**Task goal:** In the entries below, the word "Machine" appears on some lines. Copy each of those lines.

─── Records for this exercise ───

-- ==== Sys2Proof/Machine/Vectors.lean ====
section
/-! DEFINITION. The vector instructions on registers: integer and floating lanes, conversions, permutes, scalar and vector
moves, reductions, microscaled blocks and bitmaps (R112 to R131). -/

namespace Sys2Proof.Machine

/-! ## Integer lanes (R115) -/


/-- VADD (R115). -/
def execVadd (b e d a : BitVec 3) (p : BitVec 2) (s : State) : Out :=
  vintOp (fun et x y => plain (wrapInt (etBits et) (x + y))) b e d a p s

/-- VSUB (R115). -/
def execVsub (b e d a : BitVec 3) (p : BitVec 2) (s : State) : Out :=
  vintOp (fun et x y => plain (wrapInt (etBits et) (x - y))) b e d a p s

/-- VADDS: saturated (R115). -/
def execVadds (b e d a : BitVec 3) (p : BitVec 2) (s : State) : Out :=
  vintOp (fun et x y => satTo et (x + y)) b e d a p s

/-- VSUBS: saturated (R115). -/
def execVsubs (b e d a : BitVec 3) (p : BitVec 2) (s : State) : Out :=
  vintOp (fun et x y => satTo et (x - y)) b e d a p s

/-- VMUL: the low half of the product (R115). -/
def execVmul (b e d a : BitVec 3) (p : BitVec 2) (s : State) : Out :=
  vintOp (fun et x y => plain (wrapInt (etBits et) (x * y))) b e d a p s

/-- VMULH: bits [2w−1 : w] of the exact product (R115). -/
def execVmulh (b e d a : BitVec 3) (p : BitVec 2) (s : State) : Out :=
  vintOp (fun et x y => plain (wrapInt (etBits et) (x * y / 2 ^ etBits et))) b e d a p s

/-- VMAC: vd is read and written (R115). -/
def execVmac (b e d a : BitVec 3) (p : BitVec 2) (s : State) : Out :=
  ok (s.vector [] [a, b, d] fun t =>
    t.lanewise e.toNat d p fun i => plain (wrapInt (etBits e.toNat)
      (t.laneInt d e.toNat i + t.laneInt a e.toNat i * t.laneInt b e.toNat i)))

/-- VMIN (R115). -/
def execVmin (b e d a : BitVec 3) (p : BitVec 2) (s : State) : Out :=
  vintOp (fun et x y => plain (wrapInt (etBits et) (min x y))) b e d a p s

/-- VMAX (R115). -/
def execVmax (b e d a : BitVec 3) (p : BitVec 2) (s : State) : Out :=
  vintOp (fun et x y => plain (wrapInt (etBits et) (max x y))) b e d a p s

/-- VAND (R115). -/
def execVand (b e d a : BitVec 3) (p : BitVec 2) (s : State) : Out :=
  vbitOp (fun _ x y => x &&& y) b e d a p s

/-- VOR (R115). -/
def execVor (b e d a : BitVec 3) (p : BitVec 2) (s : State) : Out :=
  vbitOp (fun _ x y => x ||| y) b e d a p s

/-- VXOR (R115). -/
def execVxor (b e d a : BitVec 3) (p : BitVec 2) (s : State) : Out :=
  vbitOp (fun _ x y => x ^^^ y) b e d a p s

/-- VANDN: a & not b (R115). -/
def execVandn (b e d a : BitVec 3) (p : BitVec 2) (s : State) : Out :=
  vbitOp (fun w x y => x &&& (y ^^^ (2 ^ w - 1))) b e d a p s

/-- VSHL: 0 when b ≥ w (R115). -/
def execVshl (b e d a : BitVec 3) (p : BitVec 2) (s : State) : Out :=
  vbitOp (fun w x y => if w ≤ y then 0 else x * 2 ^ y) b e d a p s

/-- VSHR: 0 when b ≥ w (R115). -/
def execVshr (b e d a : BitVec 3) (p : BitVec 2) (s : State) : Out :=
  vbitOp (fun w x y => if w ≤ y then 0 else x / 2 ^ y) b e d a p s

/-- VSRA: every bit a copy of bit w−1 when b ≥ w (R115). -/
def execVsra (b e d a : BitVec 3) (p : BitVec 2) (s : State) : Out :=
  vbitOp (fun w x y => wrapInt w (sintOf w x / 2 ^ min y w)) b e d a p s

/-- VABS: the most negative value gives itself (R115). -/
def execVabs (e d a : BitVec 3) (p : BitVec 2) (s : State) : Out :=
  ok (s.vector [] [a, d] fun t =>
    t.lanewise e.toNat d p fun i => plain (wrapInt (etBits e.toNat) (t.laneInt a e.toNat i).natAbs))

/-- VNEG (R115). -/
def execVneg (e d a : BitVec 3) (p : BitVec 2) (s : State) : Out :=
  ok (s.vector [] [a, d] fun t =>
    t.lanewise e.toNat d p fun i => plain (wrapInt (etBits e.toNat) (-t.laneInt a e.toNat i)))

/-- A compare of integer lanes into predicate d (R115). -/
def vcmpOp (f : Int → Int → Bool) (b e : BitVec 3) (d : BitVec 2) (a : BitVec 3) (p : BitVec 2) (s : State) : Out :=
  ok (s.vector [] [a, b] fun t => t.lanePred e.toNat d p fun i => f (t.laneInt a e.toNat i) (t.laneInt b e.toNat i))

/-- VCMPEQ (R115). -/
def execVcmpeq (b e : BitVec 3) (d : BitVec 2) (a : BitVec 3) (p : BitVec 2) (s : State) : Out :=
  vcmpOp (fun x y => x == y) b e d a p s

/-- VCMPLT (R115). -/
def execVcmplt (b e : BitVec 3) (d : BitVec 2) (a : BitVec 3) (p : BitVec 2) (s : State) : Out :=
  vcmpOp (fun x y => x < y) b e d a p s

/-- VCMPLE (R115). -/
def execVcmple (b e : BitVec 3) (d : BitVec 2) (a : BitVec 3) (p : BitVec 2) (s : State) : Out :=
  vcmpOp (fun x y => x ≤ y) b e d a p s

/-- VSEL: pm selects, and every lane is written (R115). -/
def execVsel (b e d a : BitVec 3) (p : BitVec 2) (s : State) : Out :=
  ok (s.vector [] [a, b, d] fun t =>
    t.lanewise e.toNat d 0#2 fun i => plain (if t.active p i then t.lane a e.toNat i else t.lane b e.toNat i))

───

**Solution to this problem:**
-- ==== Sys2Proof/Machine/Vectors.lean ====
namespace Sys2Proof.Machine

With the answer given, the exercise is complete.